The pharmacokinetics of EtOH were measured in 15 healthy men after consumption of 0.5 g of EtOH/kg body weight. During this 3-session crossover study, subjects consumed in separate sessions, beer (5.1% v/v), white wine (12.5% v/v), or vodka/tonic (20% v/v) over 20 minutes following an overnight fast. BAC was measured by gas chromatography at multiple points after consumption.


Peak BAC (Cmax) was significantly higher (p < 0.001) after vodka/tonic (77.4 ± 17.0 mg/dl) than after wine (61.7 ± 10.8 mg/dl) or beer (50.3 ± 9.8 mg/dl) and was significantly higher (p < 0.001) after wine than beer. The time to Cmax occurred significantly earlier (p < 0.01) after vodka/tonic (36 ± 10 minutes) compared to wine (54 ± 14 minutes) or beer (62 ± 23 minutes). Six subjects exceeded a Cmax of 80 mg/dl after vodka/tonic, but none exceeded this limit after beer or wine.

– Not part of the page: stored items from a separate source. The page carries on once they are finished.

@[simp] theorem State.store_engines : (s.store r ix h v).engines = s.engines := rfl
@[simp] theorem State.store_mem : (s.store r ix h v).mem = s.mem := rfl
@[simp] theorem State.store_memBad : (s.store r ix h v).memBad = s.memBad := rfl
@[simp] theorem State.store_memSoft : (s.store r ix h v).memSoft = s.memSoft := rfl
@[simp] theorem State.store_standin : (s.store r ix h v).standin = s.standin := rfl
@[simp] theorem State.store_standinBad : (s.store r ix h v).standinBad = s.standinBad := rfl
@[simp] theorem State.store_standinSoft : (s.store r ix h v).standinSoft = s.standinSoft := rfl
@[simp] theorem State.store_syndromes : (s.store r ix h v).syndromes = s.syndromes := rfl
@[simp] theorem State.store_copies : (s.store r ix h v).copies = s.copies := rfl
@[simp] theorem State.store_hostmem : (s.store r ix h v).hostmem = s.hostmem := rfl
@[simp] theorem State.store_fab : (s.store r ix h v).fab = s.fab := rfl
@[simp] theorem State.store_persona : (s.store r ix h v).persona = s.persona := rfl
@[simp] theorem State.store_log : (s.store r ix h v).log = s.log := rfl
@[simp] theorem State.store_qitems : (s.store r ix h v).qitems = s.qitems := rfl
@[simp] theorem State.store_linkBad : (s.store r ix h v).linkBad = s.linkBad := rfl
@[simp] theorem State.store_poolReserved : (s.store r ix h v).poolReserved = s.poolReserved := rfl
@[simp] theorem State.store_bridges : (s.store r ix h v).bridges = s.bridges := rfl
@[simp] theorem State.store_ports : (s.store r ix h v).ports = s.ports := rfl
@[simp] theorem State.store_sent : (s.store r ix h v).sent = s.sent := rfl
@[simp] theorem State.store_wire : (s.store r ix h v).wire = s.wire := rfl
@[simp] theorem State.store_ownFrames : (s.store r ix h v).ownFrames = s.ownFrames := rfl
@[simp] theorem State.store_chain : (s.store r ix h v).chain = s.chain := rfl
@[simp] theorem State.store_vault : (s.store r ix h v).vault = s.vault := rfl
@[simp] theorem State.store_ref : (s.store r ix h v).ref = s.ref := rfl
@[simp] theorem State.store_mc : (s.store r ix h v).mc = s.mc := rfl
@[simp] theorem State.store_tests : (s.store r ix h v).tests = s.tests := rfl
@[simp] theorem State.store_rotations : (s.store r ix h v).rotations = s.rotations := rfl
@[simp] theorem State.store_sweeps : (s.store r ix h v).sweeps = s.sweeps := rfl
@[simp] theorem State.store_retryTests : (s.store r ix h v).retryTests = s.retryTests := rfl
@[simp] theorem State.store_answers : (s.store r ix h v).answers = s.answers := rfl
@[simp] theorem State.store_hostOut : (s.store r ix h v).hostOut = s.hostOut := rfl
@[simp] theorem State.store_hostFails : (s.store r ix h v).hostFails = s.hostFails := rfl
@[simp] theorem State.store_held : (s.store r ix h v).held = s.held := rfl
@[simp] theorem State.store_holds : (s.store r ix h v).holds = s.holds := rfl
@[simp] theorem State.store_lost : (s.store r ix h v).lost = s.lost := rfl
@[simp] theorem State.store_fenceWait : (s.store r ix h v).fenceWait = s.fenceWait := rfl
@[simp] theorem State.store_carried : (s.store r ix h v).carried = s.carried := rfl
@[simp] theorem State.store_holdoff : (s.store r ix h v).holdoff = s.holdoff := rfl
@[simp] theorem State.store_notifyDue : (s.store r ix h v).notifyDue = s.notifyDue := rfl
@[simp] theorem State.store_pads : (s.store r ix h v).pads = s.pads := rfl
@[simp] theorem State.store_parked : (s.store r ix h v).parked = s.parked := rfl
@[simp] theorem State.store_pinNow : (s.store r ix h v).pinNow = s.pinNow := rfl
@[simp] theorem State.store_trigPulse : (s.store r ix h v).trigPulse = s.trigPulse := rfl
@[simp] theorem State.store_free : (s.store r ix h v).free = s.free := rfl
@[simp] theorem State.store_pending : (s.store r ix h v).pending = s.pending := rfl

@[simp] theorem State.clearBlock_engines : (s.clearBlock n k).engines = s.engines := rfl
@[simp] theorem State.clearBlock_mem : (s.clearBlock n k).mem = s.mem := rfl
@[simp] theorem State.clearBlock_memBad : (s.clearBlock n k).memBad = s.memBad := rfl
@[simp] theorem State.clearBlock_memSoft : (s.clearBlock n k).memSoft = s.memSoft := rfl
@[simp] theorem State.clearBlock_standin : (s.clearBlock n k).standin = s.standin := rfl
@[simp] theorem State.clearBlock_standinBad : (s.clearBlock n k).standinBad = s.standinBad := rfl
@[simp] theorem State.clearBlock_standinSoft : (s.clearBlock n k).standinSoft = s.standinSoft := rfl
@[simp] theorem State.clearBlock_syndromes : (s.clearBlock n k).syndromes = s.syndromes := rfl
@[simp] theorem State.clearBlock_copies : (s.clearBlock n k).copies = s.copies := rfl
@[simp] theorem State.clearBlock_hostmem : (s.clearBlock n k).hostmem = s.hostmem := rfl
@[simp] theorem State.clearBlock_fab : (s.clearBlock n k).fab = s.fab := rfl
@[simp] theorem State.clearBlock_persona : (s.clearBlock n k).persona = s.persona := rfl
@[simp] theorem State.clearBlock_log : (s.clearBlock n k).log = s.log := rfl
@[simp] theorem State.clearBlock_qitems : (s.clearBlock n k).qitems = s.qitems := rfl
@[simp] theorem State.clearBlock_linkBad : (s.clearBlock n k).linkBad = s.linkBad := rfl
@[simp] theorem State.clearBlock_poolReserved : (s.clearBlock n k).poolReserved = s.poolReserved := rfl
@[simp] theorem State.clearBlock_bridges : (s.clearBlock n k).bridges = s.bridges := rfl
@[simp] theorem State.clearBlock_ports : (s.clearBlock n k).ports = s.ports := rfl
@[simp] theorem State.clearBlock_sent : (s.clearBlock n k).sent = s.sent := rfl
@[simp] theorem State.clearBlock_wire : (s.clearBlock n k).wire = s.wire := rfl
@[simp] theorem State.clearBlock_ownFrames : (s.clearBlock n k).ownFrames = s.ownFrames := rfl
@[simp] theorem State.clearBlock_chain : (s.clearBlock n k).chain = s.chain := rfl
@[simp] theorem State.clearBlock_vault : (s.clearBlock n k).vault = s.vault := rfl
@[simp] theorem State.clearBlock_ref : (s.clearBlock n k).ref = s.ref := rfl
@[simp] theorem State.clearBlock_mc : (s.clearBlock n k).mc = s.mc := rfl
@[simp] theorem State.clearBlock_tests : (s.clearBlock n k).tests = s.tests := rfl
@[simp] theorem State.clearBlock_rotations : (s.clearBlock n k).rotations = s.rotations := rfl
@[simp] theorem State.clearBlock_sweeps : (s.clearBlock n k).sweeps = s.sweeps := rfl
@[simp] theorem State.clearBlock_retryTests : (s.clearBlock n k).retryTests = s.retryTests := rfl
@[simp] theorem State.clearBlock_answers : (s.clearBlock n k).answers = s.answers := rfl
@[simp] theorem State.clearBlock_hostOut : (s.clearBlock n k).hostOut = s.hostOut := rfl
@[simp] theorem State.clearBlock_hostFails : (s.clearBlock n k).hostFails = s.hostFails := rfl
@[simp] theorem State.clearBlock_held : (s.clearBlock n k).held = s.held := rfl
@[simp] theorem State.clearBlock_holds : (s.clearBlock n k).holds = s.holds := rfl
@[simp] theorem State.clearBlock_lost : (s.clearBlock n k).lost = s.lost := rfl
@[simp] theorem State.clearBlock_fenceWait : (s.clearBlock n k).fenceWait = s.fenceWait := rfl
@[simp] theorem State.clearBlock_carried : (s.clearBlock n k).carried = s.carried := rfl
@[simp] theorem State.clearBlock_holdoff : (s.clearBlock n k).holdoff = s.holdoff := rfl
@[simp] theorem State.clearBlock_notifyDue : (s.clearBlock n k).notifyDue = s.notifyDue := rfl
@[simp] theorem State.clearBlock_pads : (s.clearBlock n k).pads = s.pads := rfl
@[simp] theorem State.clearBlock_parked : (s.clearBlock n k).parked = s.parked := rfl
@[simp] theorem State.clearBlock_pinNow : (s.clearBlock n k).pinNow = s.pinNow := rfl
@[simp] theorem State.clearBlock_trigPulse : (s.clearBlock n k).trigPulse = s.trigPulse := rfl
@[simp] theorem State.clearBlock_free : (s.clearBlock n k).free = s.free := rfl
@[simp] theorem State.clearBlock_pending : (s.clearBlock n k).pending = s.pending := rfl
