section
/-! Power domains: requests, sequences and the events of the supply (R333 to R348): O34 and O35. -/

namespace Sys2Proof.Machine

variable {s t u : State} {rq : Rq} {role : Role} {d : Pd} {n k l now target : Nat} {busy : Bool} {latch : Option Nat} {c : Instr} {f : Fld}

/-! ### The status of a domain -/

theorem pdStat_valid : RegName.PD_STAT.valid [d.val] = true := by simp [RegName.valid, RegName.place, ixValid]

theorem pdCtrl_valid : RegName.PD_CTRL.valid [d.val] = true := by simp [RegName.valid, RegName.place, ixValid]

theorem Keeps.setPd : Keeps s (s.setPd d now target busy latch) [.PD_STAT] :=
  (((Keeps.put (by decide) pdStat_valid).trans (.put (by decide) pdStat_valid)).trans (.put (by decide) pdStat_valid)).trans
    (.put (by decide) pdStat_valid)

/-- The word of a status whose state has three bits. -/
theorem pdWord_parts {on off : Bool} (h : target < 8) : pdWord target on off busy < 64 ∧ pdWord target on off busy % 8 = target ∧
    (pdWord target on off busy).testBit 5 = busy := by
  have hon : b2n on ≤ 1 := by cases on <;> decide
  have hoff : b2n off ≤ 1 := by cases off <;> decide
  unfold pdWord
  refine ⟨?_, by omega, ?_⟩
  · cases busy <;> simp only [b2n, if_true, Bool.false_eq_true, if_false] <;> unfold b2n at hon hoff <;> omega
  · rw [Nat.testBit_eq_decide_div_mod_eq]
    cases busy <;> simp only [b2n, if_true, Bool.false_eq_true, if_false, decide_eq_true_eq, decide_eq_false_iff_not] <;>
      unfold b2n at hon hoff <;> omega

/-- The latched request leads to a higher state than the sequence. -/
def pdOn (target : Nat) (latch : Option Nat) : Bool := latch.any fun l => decide (pdRank target < pdRank l)

theorem setPd_eq : s.setPd n now target busy latch = (((s.put F.PD_STAT.NOW now [n]).put F.PD_STAT.LATCH_VALID (b2n latch.isSome) [n]).put
    F.PD_STAT.LATCHED (latch.getD 0) [n]).put F.PD_STAT.WORD
      (pdWord target (pdOn target latch) (latch.isSome && !pdOn target latch) busy) [n] := by
  cases latch <;> rfl

/-- What the status reads once it has been written. -/
structure PdIs (u : State) (d now target : Nat) (busy : Bool) (latch : Option Nat) : Prop where
  now : u.pd d = now
  busy : u.pdBusy d = busy
  target : u.pdTarget d = target
  latchValid : u.latchValid d = latch.isSome
  latched : u.latched d = latch.getD 0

The area under the concentration–time curve (AUC) was significantly greater after drinking vodka/tonic (p < 0.001) than after wine or beer. Comparison of AUCs indicated the relative bioavailability of EtOH was lower after drinking beer.


Findings indicate that BAC is higher after drinking vodka/tonic than beer or wine after fasting. A binge pattern is significantly more likely to result in BAC above 80 mg/dl after drinking vodka/tonic than beer or wine. Men drinking on an empty stomach should know BAC will vary depending on beverage type and the rate and amount of EtOH.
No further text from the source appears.